• [What you need to do]: Check each line of the data below for the word "split", then extract the ones that have it.

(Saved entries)
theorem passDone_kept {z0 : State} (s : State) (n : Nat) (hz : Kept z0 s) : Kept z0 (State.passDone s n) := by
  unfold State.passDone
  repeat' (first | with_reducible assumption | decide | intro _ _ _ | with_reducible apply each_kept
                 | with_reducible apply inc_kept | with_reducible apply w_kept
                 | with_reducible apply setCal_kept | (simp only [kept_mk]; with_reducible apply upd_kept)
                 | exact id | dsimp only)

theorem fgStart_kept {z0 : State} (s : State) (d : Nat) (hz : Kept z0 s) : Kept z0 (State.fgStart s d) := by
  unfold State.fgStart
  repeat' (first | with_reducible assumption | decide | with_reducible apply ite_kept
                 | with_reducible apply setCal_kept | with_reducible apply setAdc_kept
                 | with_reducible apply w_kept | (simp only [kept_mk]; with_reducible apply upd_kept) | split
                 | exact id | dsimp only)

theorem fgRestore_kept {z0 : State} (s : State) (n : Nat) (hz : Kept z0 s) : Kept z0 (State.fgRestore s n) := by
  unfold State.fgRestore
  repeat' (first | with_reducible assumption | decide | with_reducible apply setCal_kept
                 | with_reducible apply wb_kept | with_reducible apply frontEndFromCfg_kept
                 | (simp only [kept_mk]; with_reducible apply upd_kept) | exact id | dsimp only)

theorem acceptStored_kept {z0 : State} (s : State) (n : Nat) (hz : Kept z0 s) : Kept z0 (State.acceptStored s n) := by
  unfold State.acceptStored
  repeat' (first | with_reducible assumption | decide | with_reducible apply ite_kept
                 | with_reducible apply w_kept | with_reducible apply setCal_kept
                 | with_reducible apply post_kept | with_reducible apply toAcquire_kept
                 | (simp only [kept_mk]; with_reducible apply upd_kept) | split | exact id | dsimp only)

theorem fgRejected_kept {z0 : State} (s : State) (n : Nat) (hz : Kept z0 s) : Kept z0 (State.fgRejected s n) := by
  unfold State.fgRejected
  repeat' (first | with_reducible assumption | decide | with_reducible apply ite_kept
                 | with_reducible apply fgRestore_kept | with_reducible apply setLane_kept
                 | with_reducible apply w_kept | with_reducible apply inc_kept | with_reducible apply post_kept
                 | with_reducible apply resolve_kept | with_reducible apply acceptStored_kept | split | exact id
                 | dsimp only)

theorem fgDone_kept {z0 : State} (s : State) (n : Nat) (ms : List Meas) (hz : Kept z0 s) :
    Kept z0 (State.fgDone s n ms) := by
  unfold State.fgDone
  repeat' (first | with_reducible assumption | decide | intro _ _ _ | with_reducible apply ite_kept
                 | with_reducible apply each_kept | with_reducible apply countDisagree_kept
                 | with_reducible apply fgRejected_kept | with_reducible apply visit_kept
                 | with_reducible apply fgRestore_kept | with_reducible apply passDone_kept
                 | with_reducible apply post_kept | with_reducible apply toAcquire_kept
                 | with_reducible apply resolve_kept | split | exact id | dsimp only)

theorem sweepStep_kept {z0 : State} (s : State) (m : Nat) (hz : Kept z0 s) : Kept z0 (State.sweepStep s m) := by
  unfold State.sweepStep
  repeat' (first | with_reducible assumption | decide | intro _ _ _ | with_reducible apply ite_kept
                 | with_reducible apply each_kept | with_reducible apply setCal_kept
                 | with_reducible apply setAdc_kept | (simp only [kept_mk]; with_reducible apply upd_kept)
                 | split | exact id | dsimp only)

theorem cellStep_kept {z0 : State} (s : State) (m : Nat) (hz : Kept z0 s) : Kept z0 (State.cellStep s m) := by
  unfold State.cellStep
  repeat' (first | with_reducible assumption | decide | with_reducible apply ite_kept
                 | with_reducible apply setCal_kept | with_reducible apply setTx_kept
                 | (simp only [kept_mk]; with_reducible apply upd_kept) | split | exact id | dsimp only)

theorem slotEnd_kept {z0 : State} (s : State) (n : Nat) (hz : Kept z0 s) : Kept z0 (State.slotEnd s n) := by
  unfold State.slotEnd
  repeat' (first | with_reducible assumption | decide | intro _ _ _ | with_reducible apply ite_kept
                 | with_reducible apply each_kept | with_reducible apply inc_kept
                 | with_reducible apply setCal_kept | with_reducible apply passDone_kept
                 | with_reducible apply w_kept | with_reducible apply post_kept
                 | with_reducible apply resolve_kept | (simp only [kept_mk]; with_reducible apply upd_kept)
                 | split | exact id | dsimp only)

==

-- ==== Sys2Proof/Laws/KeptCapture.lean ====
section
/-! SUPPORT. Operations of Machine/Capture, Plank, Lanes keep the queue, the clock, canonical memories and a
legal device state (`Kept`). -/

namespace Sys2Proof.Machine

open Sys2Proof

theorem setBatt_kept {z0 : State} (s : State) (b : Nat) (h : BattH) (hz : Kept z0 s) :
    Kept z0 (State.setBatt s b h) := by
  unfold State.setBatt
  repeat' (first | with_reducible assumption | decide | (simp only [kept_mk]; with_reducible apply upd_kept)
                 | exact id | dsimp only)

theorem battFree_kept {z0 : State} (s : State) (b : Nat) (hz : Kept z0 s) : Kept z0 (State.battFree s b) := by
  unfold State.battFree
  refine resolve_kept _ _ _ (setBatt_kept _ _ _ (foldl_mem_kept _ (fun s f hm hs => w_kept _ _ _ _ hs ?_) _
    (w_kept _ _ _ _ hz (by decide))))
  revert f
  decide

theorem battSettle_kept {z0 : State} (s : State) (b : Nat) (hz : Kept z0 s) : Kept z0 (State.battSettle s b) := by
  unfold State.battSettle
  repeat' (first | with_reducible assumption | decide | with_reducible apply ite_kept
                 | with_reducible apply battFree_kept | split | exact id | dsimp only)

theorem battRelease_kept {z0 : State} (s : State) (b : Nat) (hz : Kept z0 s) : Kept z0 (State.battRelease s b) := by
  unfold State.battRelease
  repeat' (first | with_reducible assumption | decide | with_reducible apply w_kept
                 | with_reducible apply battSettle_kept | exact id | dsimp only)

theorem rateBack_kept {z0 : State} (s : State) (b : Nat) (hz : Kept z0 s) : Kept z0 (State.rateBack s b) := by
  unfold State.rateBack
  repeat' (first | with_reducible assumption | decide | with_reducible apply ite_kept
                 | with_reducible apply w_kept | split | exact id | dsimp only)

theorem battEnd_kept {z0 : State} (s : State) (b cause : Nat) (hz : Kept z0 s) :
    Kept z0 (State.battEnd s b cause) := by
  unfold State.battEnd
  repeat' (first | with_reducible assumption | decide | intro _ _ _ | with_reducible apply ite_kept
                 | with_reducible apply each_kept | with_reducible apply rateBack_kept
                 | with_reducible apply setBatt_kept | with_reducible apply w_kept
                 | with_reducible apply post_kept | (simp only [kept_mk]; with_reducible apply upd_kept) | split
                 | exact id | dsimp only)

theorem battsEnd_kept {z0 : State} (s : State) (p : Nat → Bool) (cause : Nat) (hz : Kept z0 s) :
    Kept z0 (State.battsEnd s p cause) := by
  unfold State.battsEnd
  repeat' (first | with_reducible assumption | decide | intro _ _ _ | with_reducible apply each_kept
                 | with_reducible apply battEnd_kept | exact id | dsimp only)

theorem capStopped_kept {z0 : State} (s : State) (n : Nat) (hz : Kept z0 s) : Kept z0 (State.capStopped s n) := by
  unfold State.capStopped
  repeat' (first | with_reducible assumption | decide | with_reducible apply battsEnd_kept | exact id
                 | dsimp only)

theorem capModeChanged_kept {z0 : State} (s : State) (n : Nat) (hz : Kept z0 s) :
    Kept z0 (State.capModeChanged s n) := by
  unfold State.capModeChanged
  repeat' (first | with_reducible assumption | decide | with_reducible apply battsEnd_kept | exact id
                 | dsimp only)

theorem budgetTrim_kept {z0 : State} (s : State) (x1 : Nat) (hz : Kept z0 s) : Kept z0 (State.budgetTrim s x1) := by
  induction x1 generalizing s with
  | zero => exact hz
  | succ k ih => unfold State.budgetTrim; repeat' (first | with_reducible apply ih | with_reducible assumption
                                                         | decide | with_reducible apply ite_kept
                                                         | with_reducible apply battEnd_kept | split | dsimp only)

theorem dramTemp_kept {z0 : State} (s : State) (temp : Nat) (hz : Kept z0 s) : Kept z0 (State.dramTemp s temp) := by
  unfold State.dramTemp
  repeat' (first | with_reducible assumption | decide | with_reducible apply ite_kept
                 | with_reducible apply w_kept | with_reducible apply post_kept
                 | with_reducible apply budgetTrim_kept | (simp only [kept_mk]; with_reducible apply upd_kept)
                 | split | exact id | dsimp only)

• [Answer to the exercise]:
                 | with_reducible apply w_kept | (simp only [kept_mk]; with_reducible apply upd_kept) | split
                 | (simp only [kept_mk]; with_reducible apply upd_kept) | split | exact id | dsimp only)
                 | with_reducible apply resolve_kept | with_reducible apply acceptStored_kept | split | exact id
                 | with_reducible apply resolve_kept | split | exact id | dsimp only)
                 | split | exact id | dsimp only)
                 | (simp only [kept_mk]; with_reducible apply upd_kept) | split | exact id | dsimp only)
                 | split | exact id | dsimp only)
                 | with_reducible apply battFree_kept | split | exact id | dsimp only)
                 | with_reducible apply w_kept | split | exact id | dsimp only)
                 | with_reducible apply post_kept | (simp only [kept_mk]; with_reducible apply upd_kept) | split
                                                         | with_reducible apply battEnd_kept | split | dsimp only)
                 | split | exact id | dsimp only)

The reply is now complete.